Inquiry to probe insulation scheme training
AN INQUEST into the death of a young Rockhampton worker, killed while implementing the disastrous home insulation scheme, will look into why Australia had contrasting safety standards to other countries and whether adequate training was provided.
Rueben Kelly Barnes died while installing insulation at a Stanwell home, south of Rockhampton, in 2009.
The 16-year-old was working for Arrow Property Maintenance Pty Ltd when he was electrocuted installing fibreglass insulation.
An inquest into Ruben's death will also investigate the circumstances surrounding the deaths of Mitchell Scott Sweeney and Matthew James Fuller, who also died during the roll-out of the Rudd Government's home insulation program.
Mitchell, 22, was electrocuted installing insulation in North Queensland in February 2010.
Matthew, 25, died in Brisbane in October 2009.
At a pre-inquest hearing in Brisbane on Tuesday, counsel assisting the coroner Ralph Devlin outlined seven key issues to be addressed during the inquest.
State Coroner Michael Barnes will look into the registration of Arrow Property Management, Titan Insulations and Vision and Networking, which contracted the victims, as installers under the home insulation program.
The inquest will also investigate why metal staples were allowed to be used in Australia during the fatal insulations when New Zealand banned them in 2007.

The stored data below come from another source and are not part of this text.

-- ==== Sys2Proof/Laws/Select.lean ====
section
/-! SUPPORT. What dispatch selects, in both directions, and the shared form of a meaning. -/

namespace Sys2Proof.Laws

open Sys2Proof Sys2Proof.Machine

theorem select_rst {s : State} (h : s.rst = true) : select s = .reset := by simp [select, h]

theorem selectWord_ne_reset (lw : Nat) (ctx : Context) (w : Nat) : selectWord lw ctx w ≠ .reset := by
  unfold selectWord; split <;> simp

/-- Dispatch answers reset exactly while the reset input is 1 (R94). -/
theorem select_eq_reset {s : State} : select s = .reset ↔ s.rst = true := by
  refine ⟨fun h => ?_, select_rst⟩
  by_contra hr
  unfold select selectCommand selectEncoder selectDecoder at h
  rw [if_neg hr] at h
  repeat' split at h
  all_goals first | exact selectWord_ne_reset _ _ _ h | cases h

theorem select_idle_none {s : State} (hr : s.rst = false) (ho : s.op = .IDLE) (hc : s.cmd = none) :
    select s = .hold := by simp [select, selectCommand, commandWord, hr, ho, hc]

theorem select_idle {s : State} {c : Command} (hr : s.rst = false) (ho : s.op = .IDLE) (hc : s.cmd = some c) :
    select s = if c.arg < 2 ^ s.lw then .run (if c.op = 0 then .encode c.arg else .decode c.arg)
      else .badWord (.tooWide .command) := by
  simp only [select, selectCommand, commandWord, selectWord, hr, ho, hc, Option.map_some, decode_command]
  by_cases h : c.arg < 2 ^ s.lw <;> simp [h]

theorem select_enc_hold {s : State} (hr : s.rst = false) (ho : s.op = .ENC) (ht : s.tx_ready = false) :
    select s = .hold := by simp [select, selectEncoder, txReady, hr, ho, ht]

theorem select_enc_x2 {s : State} (hr : s.rst = false) (ho : s.op = .ENC) (ht : s.tx_ready = true)
    (hp : s.e_phase = .E_ESC2) : select s = .run .encX2 := by
  simp [select, selectEncoder, selectWord, txReady, hr, ho, ht, hp]

theorem select_enc_close {s : State} (hr : s.rst = false) (ho : s.op = .ENC) (ht : s.tx_ready = true)
    (hp : s.e_phase = .E_FETCH) (hi : s.e_idx = s.e_len) : select s = .run .encClose := by
  simp [select, selectEncoder, selectWord, txReady, hr, ho, ht, hp, hi]

theorem select_enc_fetch {s : State} (hr : s.rst = false) (ho : s.op = .ENC) (ht : s.tx_ready = true)
    (hp : s.e_phase = .E_FETCH) (hi : s.e_idx < s.e_len) (hs : s.e_idx < 2 ^ s.lw) :
    select s = .run (decodePayload (s.PL.read s.e_idx)) := by
  simp [select, selectEncoder, selectWord, payloadByte, plRead, txReady, hr, ho, ht, hp, hi, hs, Nat.ne_of_lt hi]

theorem select_dec_hold {s : State} (hr : s.rst = false) (ho : s.op = .DEC) (hq : s.rxq = []) :
    select s = .hold := by simp [select, selectDecoder, wireByte_eq, hr, ho, hq]

theorem select_dec_literal {s : State} {c : Byte} {q : List Byte} (hr : s.rst = false) (ho : s.op = .DEC)
    (hq : s.rxq = c :: q) (hd : s.d_state = .LITERAL) : select s = .run (decodeLiteral c) := by
  simp [select, selectDecoder, selectWord, wireByte_eq, hr, ho, hq, hd]

theorem select_dec_pending {s : State} {c : Byte} {q : List Byte} (hr : s.rst = false) (ho : s.op = .DEC)
    (hq : s.rxq = c :: q) (hd : s.d_state = .PENDING_ESCAPE) : select s = .run (decodePending c) := by
  simp [select, selectDecoder, selectWord, wireByte_eq, hr, ho, hq, hd]

/-- Everything dispatch can select: reset is off, and one unit's condition for the step holds. -/
theorem select_run_cases {s : State} {i : Instr} (h : select s = .run i) :
    s.rst = false ∧
    ((s.op = .IDLE ∧ ∃ c, s.cmd = some c ∧ c.arg < 2 ^ s.lw ∧
        i = if c.op = 0 then .encode c.arg else .decode c.arg) ∨
     (s.op = .ENC ∧ s.tx_ready = true ∧ s.e_phase = .E_ESC2 ∧ i = .encX2) ∨
     (s.op = .ENC ∧ s.tx_ready = true ∧ s.e_phase = .E_FETCH ∧ s.e_idx = s.e_len ∧ i = .encClose) ∨
     (s.op = .ENC ∧ s.tx_ready = true ∧ s.e_phase = .E_FETCH ∧ s.e_idx < s.e_len ∧ s.e_idx < 2 ^ s.lw ∧
        i = decodePayload (s.PL.read s.e_idx)) ∨
     (s.op = .DEC ∧ ∃ c q, s.rxq = c :: q ∧
        ((s.d_state = .LITERAL ∧ i = decodeLiteral c) ∨ (s.d_state = .PENDING_ESCAPE ∧ i = decodePending c)))) := by
  have hr : s.rst = false := by
    by_contra hr
    rw [select_rst (by simpa using hr)] at h
    cases h
  refine ⟨hr, ?_⟩
  cases ho : s.op with
  | IDLE =>
    refine .inl ⟨rfl, ?_⟩
    cases hc : s.cmd with
    | none => rw [select_idle_none hr ho hc] at h; cases h
    | some c =>
      rw [select_idle hr ho hc] at h
      split at h
      · exact ⟨c, rfl, by assumption, (Selection.run.inj h).symm⟩
      · cases h
  | ENC =>
    right
    cases ht : s.tx_ready with
    | false => rw [select_enc_hold hr ho ht] at h; cases h
    | true =>
      cases hp : s.e_phase with
      | E_ESC2 =>
        rw [select_enc_x2 hr ho ht hp] at h
        cases h
        exact .inl ⟨rfl, rfl, rfl, rfl⟩
      | E_FETCH =>
        right
        by_cases he : s.e_idx = s.e_len
        · rw [select_enc_close hr ho ht hp he] at h
          cases h
          exact .inl ⟨rfl, rfl, rfl, he, rfl⟩
        · by_cases hl : s.e_idx < s.e_len
          · by_cases hs : s.e_idx < 2 ^ s.lw
            · rw [select_enc_fetch hr ho ht hp hl hs] at h
              exact .inr (.inl ⟨rfl, rfl, rfl, hl, hs, (Selection.run.inj h).symm⟩)
            · simp [select, selectEncoder, payloadByte, plRead, txReady, hr, ho, ht, hp, he, hl, hs] at h
          · simp [select, selectEncoder, txReady, hr, ho, ht, hp, he, hl] at h
  | DEC =>
    right; right; right; right
    refine ⟨rfl, ?_⟩
    cases hq : s.rxq with
    | nil => rw [select_dec_hold hr ho hq] at h; cases h
    | cons c q =>
      refine ⟨c, q, rfl, ?_⟩
      cases hd : s.d_state with
      | LITERAL =>
        rw [select_dec_literal hr ho hq hd] at h
        exact .inl ⟨rfl, (Selection.run.inj h).symm⟩
      | PENDING_ESCAPE =>
        rw [select_dec_pending hr ho hq hd] at h
        exact .inr ⟨rfl, (Selection.run.inj h).symm⟩
      | DONE => simp [select, selectDecoder, wireByte_eq, hr, ho, hq, hd] at h

/-- Everything a hold can be: the unit that `op` names waits for its partner. -/
theorem select_hold_cases {s : State} (h : select s = .hold) :
    s.rst = false ∧
    ((s.op = .IDLE ∧ s.cmd = none) ∨ (s.op = .ENC ∧ s.tx_ready = false) ∨ (s.op = .DEC ∧ s.rxq = [])) := by
  have hr : s.rst = false := by
    by_contra hr
    rw [select_rst (by simpa using hr)] at h
    cases h
  refine ⟨hr, ?_⟩
  cases ho : s.op with
  | IDLE =>
    cases hc : s.cmd with
    | none => exact .inl ⟨rfl, rfl⟩
    | some c => rw [select_idle hr ho hc] at h; split at h <;> cases h
  | ENC =>
    cases ht : s.tx_ready with
    | false => exact .inr (.inl ⟨rfl, rfl⟩)
    | true =>
      exfalso
      cases hp : s.e_phase with
      | E_ESC2 => rw [select_enc_x2 hr ho ht hp] at h; cases h
      | E_FETCH =>
        rcases Nat.lt_trichotomy s.e_idx s.e_len with hi | hi | hi
        · by_cases hx : s.e_idx < 2 ^ s.lw
          · rw [select_enc_fetch hr ho ht hp hi hx] at h; cases h
          · simp [select, selectEncoder, payloadByte, plRead, txReady, hr, ho, ht, hp, hi, hx, Nat.ne_of_lt hi] at h
        · rw [select_enc_close hr ho ht hp hi] at h; cases h
        · simp [select, selectEncoder, txReady, hr, ho, ht, hp, Nat.ne_of_gt hi, Nat.lt_asymm hi] at h
  | DEC =>
    cases hq : s.rxq with
    | nil => exact .inr (.inr ⟨rfl, rfl⟩)
    | cons c q =>
      exfalso
      cases hd : s.d_state with
      | LITERAL => rw [select_dec_literal hr ho hq hd] at h; cases h
      | PENDING_ESCAPE => rw [select_dec_pending hr ho hq hd] at h; cases h
      | DONE => simp [select, selectDecoder, wireByte_eq, hr, ho, hq, hd] at h

/-- Dispatch sees nothing but the reset input, the parameter, `op`, and what the unit that `op` names looks at; the payload
byte at the cursor only where a ready encoder out of reset takes one. -/
theorem select_congr {s t : State} (hr : s.rst = t.rst) (hl : s.lw = t.lw) (ho : s.op = t.op)
    (hc : s.op = .IDLE → s.cmd = t.cmd) (ht : s.op = .ENC → s.tx_ready = t.tx_ready ∧ s.e_phase = t.e_phase)
    (he : s.op = .ENC → s.e_phase = .E_FETCH → s.e_idx = t.e_idx ∧ s.e_len = t.e_len ∧
      (s.rst = false → s.tx_ready = true → s.e_idx < s.e_len → s.PL.read s.e_idx = t.PL.read s.e_idx))
    (hd : s.op = .DEC → s.rxq.head? = t.rxq.head? ∧ s.d_state = t.d_state) : select s = select t := by
  unfold select
  rw [← hr]
  by_cases hrst : s.rst = true
  · rw [if_pos hrst, if_pos hrst]
  rw [if_neg hrst, if_neg hrst]
  cases hop : s.op with
  | IDLE => simp only [← ho, hop, selectCommand, commandWord, hl, hc hop]
  | ENC =>
    obtain ⟨h1, h2⟩ := ht hop
    have h1 : txReady s = txReady t := h1
    simp only [← ho, hop, selectEncoder, ← h1, ← h2, ← hl]
    by_cases htx : txReady s = true
    · rw [if_pos htx, if_pos htx]
      cases hp : s.e_phase with
      | E_ESC2 => rfl
      | E_FETCH =>
        obtain ⟨h3, h4, h5⟩ := he hop hp
        rw [← h3, ← h4]
        by_cases hlt : s.e_idx < s.e_len
        · simp only [payloadByte, plRead, ← h3, ← hl, h5 (by simpa using hrst) htx hlt]
        · simp only [hlt, if_false]
    · rw [if_neg htx, if_neg htx]
  | DEC =>
    obtain ⟨h1, h2⟩ := hd hop
    simp only [← ho, hop, selectDecoder, wireByte_eq, h1, h2, hl]

theorem whenSelected_run {i : Instr} {s : State} {r : Result} (h : select s = .run i) :
    whenSelected i s r = r := if_pos h

theorem whenSelected_other {i : Instr} {s : State} {r : Result} (h : select s ≠ .run i) :
    whenSelected i s r = .next s := if_neg h

theorem consuming_cons {s : State} {c : Byte} {q : List Byte} {k : State → Result} (h : s.rxq = c :: q) :
    consuming s k = k { s with rxq := q } := by unfold consuming; rw [rxRead_cons h]

end Sys2Proof.Laws
end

Mr Devlin also recommended Mr Barnes investigate the training, supervision and induction provided to the victims and the State and Federal Governments response to the deaths.
Mr Devlin said some of the issues the governments and victims' families - including Ruben's siblings and father - had put forward to be investigated were either too broad or had already been investigated.
It was submitted workplace health and safety officers, who investigated each of the deaths, would be called to give evidence alongside the victims' co-workers.
Industry leaders, including from Master Builders, could also be called to give evidence.
Mr Devlin said there was still more material to be gathered before the inquest.
"There is quite a bit of work in this matter and it will have to be done fairly quickly," he said.
Counsel for the Commonwealth Attorney-General submitted they supported the issues to be addressed and would co-operate fully with the coroner.
Lawyers representing the Fuller family requested the coroner also look at what guidance was given to the victims' supervisors about the inherent dangers.
At the time of Ruben's death it was reported his two co-workers tried to revive him while the homeowner rushed to disconnect the power from the house.
Mr Barnes set the inquest down for March 11.